People keep asking me, “Sadhguru, how come you can do a whole range of things?” The thing is, I remained uneducated, which is not an easy task. From the moment you are born, your parents, your teachers, just about anyone in the world is trying to teach you a whole lot of things that never worked in their lives. They are even telling you where God lives, his children’s names, his birthday. They think they know everything, but they don’t know a thing about themselves. If you could keep your children just the way they were born – an active intelligence, no conclusions – you would be doing the best thing for them. But you won’t agree because you would like to influence them with your advertisement.

Piyush: Where do you draw the line between survival and consumerism? For instance in our country, we have an emerging rural middle class. I think it was survival when a man lived in a cave. Then he wanted some more air so he made a window, then slowly he made a garden, then bedrooms and bathrooms. Now they are looking at cars. Do you call it consumerism or do you call it betterment of lifestyle? Where does it end?

Sadhguru: Right now, our standards have become such that everyone wants to do what America does. If all the Americans put carbon dioxide in their water and drink it, everyone in the world drinks it too and says, “This is the real thing,” even though even a kindergarten child knows this body does well with oxygen, not with carbon dioxide. If all the Americans wear only blue trousers, everyone across the world wears blue trousers too. Knowingly or unknowingly, we have promoted America to a leadership position and we are imitating whatever they are doing. We need to understand, America evolved as a nation in a completely different kind of geography, in a different kind of atmosphere.

The first people who went to America, the so-called Founding Fathers, were not the elite of the United Kingdom. They were not the most educated. People who were treated badly, segregated from society, who could not have a good life there, risked their lives to go across the ocean.
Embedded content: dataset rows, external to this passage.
-- ==== Sys2Proof/Laws/State.lean ====
section
/-! SUPPORT. The small lemmas of State's updates: what each block update leaves in each field. -/

namespace Sys2Proof.Machine

@[simp] theorem State.onScanner_inReset (f : Scanner → Scanner) (s : State) : (s.onScanner f).inReset = s.inReset := rfl
@[simp] theorem State.onScanner_actionClock (f : Scanner → Scanner) (s : State) : (s.onScanner f).actionClock = s.actionClock := rfl
@[simp] theorem State.onScanner_perfClock (f : Scanner → Scanner) (s : State) : (s.onScanner f).perfClock = s.perfClock := rfl
@[simp] theorem State.onScanner_draws (f : Scanner → Scanner) (s : State) : (s.onScanner f).draws = s.draws := rfl
@[simp] theorem State.onScanner_scanner (f : Scanner → Scanner) (s : State) : (s.onScanner f).scanner = f s.scanner := rfl
@[simp] theorem State.onScanner_touch (f : Scanner → Scanner) (s : State) : (s.onScanner f).touch = s.touch := rfl
@[simp] theorem State.onScanner_pedals (f : Scanner → Scanner) (s : State) : (s.onScanner f).pedals = s.pedals := rfl
@[simp] theorem State.onScanner_rail (f : Scanner → Scanner) (s : State) : (s.onScanner f).rail = s.rail := rfl
@[simp] theorem State.onScanner_voice (f : Scanner → Scanner) (s : State) : (s.onScanner f).voice = s.voice := rfl
@[simp] theorem State.onScanner_wave (f : Scanner → Scanner) (s : State) : (s.onScanner f).wave = s.wave := rfl
@[simp] theorem State.onScanner_audio (f : Scanner → Scanner) (s : State) : (s.onScanner f).audio = s.audio := rfl
@[simp] theorem State.onScanner_recorder (f : Scanner → Scanner) (s : State) : (s.onScanner f).recorder = s.recorder := rfl
@[simp] theorem State.onScanner_player (f : Scanner → Scanner) (s : State) : (s.onScanner f).player = s.player := rfl
@[simp] theorem State.onScanner_link (f : Scanner → Scanner) (s : State) : (s.onScanner f).link = s.link := rfl
@[simp] theorem State.onScanner_pending (f : Scanner → Scanner) (s : State) : (s.onScanner f).pending = s.pending := rfl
Two hundred years ago, going across the Atlantic was almost like leaving the world. People took the risk because their lives there were bad and without possibility. When they first came to North America, they saw a lush, limitless land. From water to land, they splurged on everything. Agriculture, construction, and everything else was supersize because they were working out their former poverty.

This happens in every society, but unfortunately, that culture continued to grow in the same mode, and the whole world is taking to it. I am not questioning the morality of it – I am only questioning the practicality of it. I don’t say this is right or wrong. Everyone could live the way they want, if only we had sufficient resources. At the beginning of the 20th century, we were only 1.6 billion people. Today, we are 7.2 billion people. The United Nations predicts that by 2050, we will be 9.6 billion people. If we really want to splurge and do whatever we want, we must at least reduce our population. If you as a generation do not produce children, you can consume. But if you want the world population to grow and billions of people to consume, it is nothing short of suicide.

If instead of leaving it to the predictions that by 2050, we will be close to 10 billion people, we consciously aim at being 3.5 billion people by 2050 – not by killing anyone, but by reducing the reproduction process – you don’t have to be that concerned about what individual people are doing. Another thing is, if there is more space in the world, there will be less need to imitate someone else. Right now, since most people live in crammed places, what someone else does immediately affects us – right away, we compare and upgrade our stuff too. If one kid has a certain thing, all other kids want to have it too. If there was a little more space, this consumerism would reduce, but that space is only possible if you work on the population numbers.

If we try to work on human aspirations, we will never succeed. You cannot control human aspirations, but you can control human populations. Right now, they are consuming, but they are not consuming enough contraceptives.